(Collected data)
====
-- ==== Sys2Proof/Laws/Timers.lean ====
section
/-! SUPPORT. What the Reporter's work leaves of the timers: those of every slot it does not free, and every held event. -/

namespace Sys2Proof.Machine

/-- Slot `j` has the same lifecycle state and timers in both states. -/
def SlotTimersKept (j : SlotNo) (s t : State) : Prop :=
  (t.slots.get j).phase = (s.slots.get j).phase ∧ (t.slots.get j).quietTimer = (s.slots.get j).quietTimer ∧
  (t.slots.get j).retireTimer = (s.slots.get j).retireTimer

theorem SlotTimersKept.refl (j : SlotNo) (s : State) : SlotTimersKept j s s :=
  ⟨rfl, rfl, rfl⟩

theorem SlotTimersKept.trans {j : SlotNo} {s t u : State} (h : SlotTimersKept j s t) (k : SlotTimersKept j t u) : SlotTimersKept j s u :=
  ⟨k.1.trans h.1, k.2.1.trans h.2.1, k.2.2.trans h.2.2⟩

/-- A change of the whole table, the dirty list or the queue that leaves slot `j` leaves its timers. -/
theorem SlotTimersKept.of_slot {j : SlotNo} {s t : State} (h : t.slots.get j = s.slots.get j) : SlotTimersKept j s t := by
  simp [SlotTimersKept, h]

theorem SlotTimersKept.modify (j i : SlotNo) (s : State) (f : Slot → Slot)
    (hf : ∀ sl, (f sl).phase = sl.phase ∧ (f sl).quietTimer = sl.quietTimer ∧ (f sl).retireTimer = sl.retireTimer) :
    SlotTimersKept j s (s.withSlots (s.slots.modify i f)) := by
  by_cases h : i = j
  · subst h
    simpa [SlotTimersKept] using hf _
  · exact .of_slot (by simp [h])

theorem told_timers (sl : Slot) (n : Notice) :
    (sl.told n).phase = sl.phase ∧ (sl.told n).quietTimer = sl.quietTimer ∧ (sl.told n).retireTimer = sl.retireTimer := by
  cases n <;> exact ⟨rfl, rfl, rfl⟩

/-- An event queued for slot `i` leaves the timers of every slot, but for slot `i` itself when RETIRED frees it (R95, R96). -/
theorem queueNotice_timers {i j : SlotNo} {n : Notice} (s : State) (h : j ≠ i ∨ ∀ c, n ≠ .retired c) :
    SlotTimersKept j s (queueNotice i s n) := by
  cases n with
  | retired c =>
    rcases h with h | h
    · exact .of_slot (by simp [queueNotice, freeSlot, Ne.symm h])
    · exact absurd rfl (h c)
  | resumed c => exact .modify j i _ _ fun sl => told_timers sl _
  | exit z c => exact .modify j i _ _ fun sl => told_timers sl _
  | enter z c => exact .modify j i _ _ fun sl => told_timers sl _
  | quiet c => exact .modify j i _ _ fun sl => told_timers sl _

theorem queueGroup_timers {i j : SlotNo} (group : List Notice) (s : State) (h : j ≠ i ∨ ∀ c, Notice.retired c ∉ group) :
    SlotTimersKept j s (queueGroup i group s) := by
  induction group generalizing s with
  | nil => exact .refl j s
  | cons n group ih =>
    refine (queueNotice_timers s ?_).trans (ih (queueNotice i s n) ?_)
    · exact h.imp_right fun h c hn => h c (by simp [hn])
    · exact h.imp_right fun h c hn => h c (by simp [hn])

/-- A catch-up group holds RETIRED only for a RETIRING object (R101). -/
theorem retired_mem_catchUpGroup {sl : Slot} {c : RetireCause} (h : Notice.retired c ∈ catchUpGroup sl) : sl.phase = .retiring := by
  simp only [catchUpGroup, exits, enters, List.mem_append, List.mem_map] at h
  rcases h with (((h | ⟨z, -, h⟩) | ⟨z, -, h⟩) | h) | h
  · split at h <;> simp at h
  · cases h
  · cases h
  · split at h <;> simp at h
  · split at h
    · assumption
    · simp at h

/-- The reconciler leaves the timers of every slot that is not RETIRING, and every held event (R104, R105). -/
theorem reconcileRounds_timers {j : SlotNo} (n : Nat) (s : State) (h : (s.slots.get j).phase ≠ .retiring) :
    SlotTimersKept j s (reconcileRounds n s) := by
  induction n generalizing s with
  | zero => exact .refl j s
  | succ n ih =>
    unfold reconcileRounds
    split
    · exact .refl j s
    · rename_i i _ _
      dsimp only
      split
      · have h1 : SlotTimersKept j s (queueGroup i (catchUpGroup (s.slots.get i)) s) := by
          refine queueGroup_timers _ s ?_
          by_cases hij : j = i
          · subst hij
            exact .inr fun c hc => h (retired_mem_catchUpGroup hc)
          · exact .inl hij
        have h2 := h1.trans (SlotTimersKept.modify j i _ (fun sl => { sl with dirty := false }) fun sl => ⟨rfl, rfl, rfl⟩)
        exact h2.trans (ih (clearDirty i (queueGroup i (catchUpGroup (s.slots.get i)) s)) (by rw [← h2.1] at h; exact h))
      · exact .refl j s

theorem reconcileRounds_held (n : Nat) (s : State) : (reconcileRounds n s).eq.held = s.eq.held := by
  induction n generalizing s with
  | zero => rfl
  | succ n ih =>
    unfold reconcileRounds
    split
    · rfl
    · dsimp only
      split
      · rw [ih]
        exact (queueGroup_counts _ _ s).2
      · rfl

theorem reconcile_timers {j : SlotNo} {s : State} (h : (s.slots.get j).phase ≠ .retiring) : SlotTimersKept j s (reconcile s) :=
  reconcileRounds_timers _ s h

@[simp] theorem reconcile_held (s : State) : (reconcile s).eq.held = s.eq.held :=
  reconcileRounds_held _ s

@[simp] theorem markDirty_held (i : SlotNo) (s : State) : (markDirty i s).eq.held = s.eq.held := by
  unfold markDirty
  dsimp only
  split
  · rw [reconcile_held]
    rfl
  · rfl

theorem markDirty_timers (i : SlotNo) {j : SlotNo} {s : State} (h : (s.slots.get j).phase ≠ .retiring) :
    SlotTimersKept j s (markDirty i s) := by
  have h1 : SlotTimersKept j s
      ((s.withSlots (s.slots.modify i fun sl => { sl with dirty := true })).withDirty (s.dirty ++ [i])) :=
    SlotTimersKept.modify j i s (fun sl => { sl with dirty := true }) fun sl => ⟨rfl, rfl, rfl⟩
  unfold markDirty
  dsimp only
  split
  · exact h1.trans (reconcile_timers (by rw [h1.1]; exact h))
  · exact h1

/-- A fresh group of slot `i` leaves the timers of every other slot that is not RETIRING (R94, R97). -/
theorem freshGroup_timers {i j : SlotNo} (group : List Notice) {s : State} (hij : j ≠ i) (h : (s.slots.get j).phase ≠ .retiring) :
    SlotTimersKept j s (freshGroup i group s) := by
  rcases freshGroup_cases i group s with ⟨-, e⟩ | ⟨-, -, -, e⟩ | ⟨-, -, e⟩ | ⟨-, -, -, e⟩ <;> rw [e]
  · exact .refl j s
  · exact queueGroup_timers group s (.inl hij)
  · exact .refl j s
  · exact markDirty_timers i h

@[simp] theorem freshGroup_held (i : SlotNo) (group : List Notice) (s : State) : (freshGroup i group s).eq.held = s.eq.held := by
  rcases freshGroup_cases i group s with ⟨-, e⟩ | ⟨-, -, -, e⟩ | ⟨-, -, e⟩ | ⟨-, -, -, e⟩ <;> rw [e]
  · exact (queueGroup_counts i group s).2
  · exact markDirty_held i s

/-- A timer expiry of slot `i` leaves the timers of every other slot that is not RETIRING, and every held event (R56, R59). -/
theorem expireSlot_timers {i j : SlotNo} {s : State} (hij : j ≠ i) (h : (s.slots.get j).phase ≠ .retiring) :
    SlotTimersKept j s (expireSlot s i) := by
  have other : ∀ sl : Slot, SlotTimersKept j s (s.withSlots (s.slots.set i sl)) := fun sl => .of_slot (by simp [Ne.symm hij])
  unfold expireSlot
  dsimp only
  split
  · exact (other _).trans (freshGroup_timers _ hij (by rw [(other _).1]; exact h))
  · split
    · exact (other _).trans (freshGroup_timers _ hij (by rw [(other _).1]; exact h))
    · exact .refl j s

@[simp] theorem expireSlot_held (s : State) (i : SlotNo) : (expireSlot s i).eq.held = s.eq.held := by
  unfold expireSlot becomeQuiet retireObject
  dsimp only
  split
  · simp
  · split <;> simp

end Sys2Proof.Machine
end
====
**Problem statement**
Give back precisely the lines above that start at the line containing "SlotTimersKept j s (queueGroup i group" and end at the line containing "exact .inl hij", inclusive. No other lines belong in the output.

**Result of the task**
    SlotTimersKept j s (queueGroup i group s) := by
  induction group generalizing s with
  | nil => exact .refl j s
  | cons n group ih =>
    refine (queueNotice_timers s ?_).trans (ih (queueNotice i s n) ?_)
    · exact h.imp_right fun h c hn => h c (by simp [hn])
    · exact h.imp_right fun h c hn => h c (by simp [hn])

/-- A catch-up group holds RETIRED only for a RETIRING object (R101). -/
theorem retired_mem_catchUpGroup {sl : Slot} {c : RetireCause} (h : Notice.retired c ∈ catchUpGroup sl) : sl.phase = .retiring := by
  simp only [catchUpGroup, exits, enters, List.mem_append, List.mem_map] at h
  rcases h with (((h | ⟨z, -, h⟩) | ⟨z, -, h⟩) | h) | h
  · split at h <;> simp at h
  · cases h
  · cases h
  · split at h <;> simp at h
  · split at h
    · assumption
    · simp at h

/-- The reconciler leaves the timers of every slot that is not RETIRING, and every held event (R104, R105). -/
theorem reconcileRounds_timers {j : SlotNo} (n : Nat) (s : State) (h : (s.slots.get j).phase ≠ .retiring) :
    SlotTimersKept j s (reconcileRounds n s) := by
  induction n generalizing s with
  | zero => exact .refl j s
  | succ n ih =>
    unfold reconcileRounds
    split
    · exact .refl j s
    · rename_i i _ _
      dsimp only
      split
      · have h1 : SlotTimersKept j s (queueGroup i (catchUpGroup (s.slots.get i)) s) := by
          refine queueGroup_timers _ s ?_
          by_cases hij : j = i
          · subst hij
            exact .inr fun c hc => h (retired_mem_catchUpGroup hc)
          · exact .inl hij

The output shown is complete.